### Task goal
For the entries below, the expected answer is the line with "Does (.sub pg xd xa xb) 1 (a - b) ∧", the line with "(if b.toNat ≥ 64 then (if", and every line between them, exactly as written, and nothing more.

### Source material
[Start of Attachment]

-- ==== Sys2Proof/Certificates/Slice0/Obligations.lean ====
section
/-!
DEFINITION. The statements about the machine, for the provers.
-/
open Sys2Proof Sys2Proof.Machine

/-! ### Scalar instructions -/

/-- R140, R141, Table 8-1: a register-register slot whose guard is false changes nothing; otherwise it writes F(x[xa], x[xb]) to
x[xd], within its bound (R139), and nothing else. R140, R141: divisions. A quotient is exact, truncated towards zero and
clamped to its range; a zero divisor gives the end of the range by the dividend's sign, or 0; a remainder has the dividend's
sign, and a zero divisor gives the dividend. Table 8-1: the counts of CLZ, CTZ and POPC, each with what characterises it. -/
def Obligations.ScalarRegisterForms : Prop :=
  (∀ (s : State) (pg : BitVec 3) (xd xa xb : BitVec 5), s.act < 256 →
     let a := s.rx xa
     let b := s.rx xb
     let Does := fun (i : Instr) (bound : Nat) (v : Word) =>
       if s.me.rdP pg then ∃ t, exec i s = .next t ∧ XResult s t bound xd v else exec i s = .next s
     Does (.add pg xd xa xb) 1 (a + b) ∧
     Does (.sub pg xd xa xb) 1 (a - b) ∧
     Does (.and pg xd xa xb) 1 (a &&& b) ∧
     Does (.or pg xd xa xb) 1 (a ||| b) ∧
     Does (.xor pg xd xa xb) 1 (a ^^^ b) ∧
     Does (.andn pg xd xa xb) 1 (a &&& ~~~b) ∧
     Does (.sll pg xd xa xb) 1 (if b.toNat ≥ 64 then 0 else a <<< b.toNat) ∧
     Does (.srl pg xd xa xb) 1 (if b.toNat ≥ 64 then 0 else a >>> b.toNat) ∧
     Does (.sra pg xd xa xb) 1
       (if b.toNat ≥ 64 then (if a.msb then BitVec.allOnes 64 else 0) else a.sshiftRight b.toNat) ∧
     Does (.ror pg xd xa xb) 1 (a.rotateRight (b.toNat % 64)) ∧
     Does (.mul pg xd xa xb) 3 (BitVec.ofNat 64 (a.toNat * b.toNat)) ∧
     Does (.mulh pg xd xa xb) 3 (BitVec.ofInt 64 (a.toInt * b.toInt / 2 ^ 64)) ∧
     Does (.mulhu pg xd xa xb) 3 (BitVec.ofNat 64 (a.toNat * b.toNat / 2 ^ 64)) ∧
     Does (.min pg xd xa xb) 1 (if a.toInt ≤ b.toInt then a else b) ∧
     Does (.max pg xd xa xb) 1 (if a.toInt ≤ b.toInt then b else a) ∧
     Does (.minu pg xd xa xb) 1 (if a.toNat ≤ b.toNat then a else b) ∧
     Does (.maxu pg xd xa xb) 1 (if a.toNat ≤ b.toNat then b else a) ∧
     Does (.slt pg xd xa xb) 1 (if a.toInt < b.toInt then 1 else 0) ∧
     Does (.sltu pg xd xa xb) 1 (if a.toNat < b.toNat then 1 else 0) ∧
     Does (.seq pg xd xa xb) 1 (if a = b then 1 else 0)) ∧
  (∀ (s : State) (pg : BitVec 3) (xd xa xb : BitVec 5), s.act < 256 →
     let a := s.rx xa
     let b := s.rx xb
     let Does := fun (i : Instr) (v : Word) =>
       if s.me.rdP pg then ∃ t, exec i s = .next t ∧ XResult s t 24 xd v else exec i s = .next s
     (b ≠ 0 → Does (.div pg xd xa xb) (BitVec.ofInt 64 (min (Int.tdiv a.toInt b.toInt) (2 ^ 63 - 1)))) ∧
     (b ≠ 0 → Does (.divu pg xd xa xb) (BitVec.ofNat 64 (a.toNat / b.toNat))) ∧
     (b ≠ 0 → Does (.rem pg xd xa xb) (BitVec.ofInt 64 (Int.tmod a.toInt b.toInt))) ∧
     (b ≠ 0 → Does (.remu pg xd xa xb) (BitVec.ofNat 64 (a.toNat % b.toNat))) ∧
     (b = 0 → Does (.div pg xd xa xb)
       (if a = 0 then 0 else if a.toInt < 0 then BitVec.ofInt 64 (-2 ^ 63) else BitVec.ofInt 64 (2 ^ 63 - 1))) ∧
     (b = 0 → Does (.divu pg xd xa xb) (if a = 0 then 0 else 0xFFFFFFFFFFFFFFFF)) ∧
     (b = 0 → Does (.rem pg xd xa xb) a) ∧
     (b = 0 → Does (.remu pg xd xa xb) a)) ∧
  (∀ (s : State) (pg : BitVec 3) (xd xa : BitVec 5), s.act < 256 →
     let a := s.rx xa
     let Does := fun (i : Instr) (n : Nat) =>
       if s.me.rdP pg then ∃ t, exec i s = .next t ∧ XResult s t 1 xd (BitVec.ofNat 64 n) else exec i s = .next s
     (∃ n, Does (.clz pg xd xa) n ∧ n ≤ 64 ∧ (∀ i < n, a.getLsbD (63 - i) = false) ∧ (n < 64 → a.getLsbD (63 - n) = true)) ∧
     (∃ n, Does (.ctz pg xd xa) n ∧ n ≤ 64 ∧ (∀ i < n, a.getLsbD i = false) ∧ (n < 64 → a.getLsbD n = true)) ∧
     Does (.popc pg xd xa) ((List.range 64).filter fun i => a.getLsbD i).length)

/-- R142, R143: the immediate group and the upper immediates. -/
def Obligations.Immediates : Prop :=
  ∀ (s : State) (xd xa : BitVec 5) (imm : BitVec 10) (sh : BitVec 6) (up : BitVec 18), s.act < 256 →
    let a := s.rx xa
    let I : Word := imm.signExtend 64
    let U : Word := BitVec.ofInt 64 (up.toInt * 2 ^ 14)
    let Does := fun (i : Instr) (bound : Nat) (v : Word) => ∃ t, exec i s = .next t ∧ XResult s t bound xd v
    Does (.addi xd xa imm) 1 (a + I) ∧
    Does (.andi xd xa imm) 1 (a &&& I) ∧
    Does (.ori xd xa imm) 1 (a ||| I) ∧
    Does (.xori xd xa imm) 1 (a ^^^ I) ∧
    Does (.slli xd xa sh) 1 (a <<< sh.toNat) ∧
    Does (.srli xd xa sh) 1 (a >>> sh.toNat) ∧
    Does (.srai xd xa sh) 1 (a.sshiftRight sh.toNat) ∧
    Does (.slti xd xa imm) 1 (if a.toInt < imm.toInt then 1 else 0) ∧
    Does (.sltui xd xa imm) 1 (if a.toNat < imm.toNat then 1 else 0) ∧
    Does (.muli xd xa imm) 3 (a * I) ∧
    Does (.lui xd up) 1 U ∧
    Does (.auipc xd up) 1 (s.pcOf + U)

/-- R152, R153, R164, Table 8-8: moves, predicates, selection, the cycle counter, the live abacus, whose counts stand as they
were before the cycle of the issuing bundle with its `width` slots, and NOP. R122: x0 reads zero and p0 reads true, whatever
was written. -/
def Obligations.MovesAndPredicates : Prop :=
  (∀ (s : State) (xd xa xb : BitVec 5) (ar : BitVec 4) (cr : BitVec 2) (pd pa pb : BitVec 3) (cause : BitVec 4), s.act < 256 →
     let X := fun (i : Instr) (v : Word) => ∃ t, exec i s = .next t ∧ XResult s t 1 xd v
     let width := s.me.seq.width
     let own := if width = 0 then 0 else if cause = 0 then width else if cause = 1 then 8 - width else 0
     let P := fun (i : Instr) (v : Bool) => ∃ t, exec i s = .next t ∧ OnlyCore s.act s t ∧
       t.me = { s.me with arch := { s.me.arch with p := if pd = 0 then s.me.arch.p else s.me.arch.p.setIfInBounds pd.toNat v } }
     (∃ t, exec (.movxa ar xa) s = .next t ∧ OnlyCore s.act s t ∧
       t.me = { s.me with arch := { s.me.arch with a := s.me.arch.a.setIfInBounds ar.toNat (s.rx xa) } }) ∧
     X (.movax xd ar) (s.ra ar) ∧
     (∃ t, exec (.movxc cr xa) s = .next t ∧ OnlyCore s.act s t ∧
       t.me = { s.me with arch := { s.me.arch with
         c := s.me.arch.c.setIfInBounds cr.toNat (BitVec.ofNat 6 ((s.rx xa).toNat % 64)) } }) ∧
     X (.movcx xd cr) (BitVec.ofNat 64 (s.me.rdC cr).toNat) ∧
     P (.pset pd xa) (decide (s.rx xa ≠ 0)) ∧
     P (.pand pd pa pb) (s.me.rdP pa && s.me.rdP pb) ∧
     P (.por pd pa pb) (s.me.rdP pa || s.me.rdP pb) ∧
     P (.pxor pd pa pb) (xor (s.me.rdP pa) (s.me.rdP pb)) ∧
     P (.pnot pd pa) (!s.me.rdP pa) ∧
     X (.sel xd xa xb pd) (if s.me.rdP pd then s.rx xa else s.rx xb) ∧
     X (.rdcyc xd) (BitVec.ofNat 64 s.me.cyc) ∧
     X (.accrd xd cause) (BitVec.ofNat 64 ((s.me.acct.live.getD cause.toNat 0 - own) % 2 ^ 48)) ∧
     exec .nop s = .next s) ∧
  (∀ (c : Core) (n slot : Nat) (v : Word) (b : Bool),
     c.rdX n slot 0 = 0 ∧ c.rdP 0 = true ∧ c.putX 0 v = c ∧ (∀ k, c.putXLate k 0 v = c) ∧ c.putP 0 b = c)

[End of Attachment]

### Reply
     Does (.sub pg xd xa xb) 1 (a - b) ∧
     Does (.and pg xd xa xb) 1 (a &&& b) ∧
     Does (.or pg xd xa xb) 1 (a ||| b) ∧
     Does (.xor pg xd xa xb) 1 (a ^^^ b) ∧
     Does (.andn pg xd xa xb) 1 (a &&& ~~~b) ∧
     Does (.sll pg xd xa xb) 1 (if b.toNat ≥ 64 then 0 else a <<< b.toNat) ∧
     Does (.srl pg xd xa xb) 1 (if b.toNat ≥ 64 then 0 else a >>> b.toNat) ∧
     Does (.sra pg xd xa xb) 1
       (if b.toNat ≥ 64 then (if a.msb then BitVec.allOnes 64 else 0) else a.sshiftRight b.toNat) ∧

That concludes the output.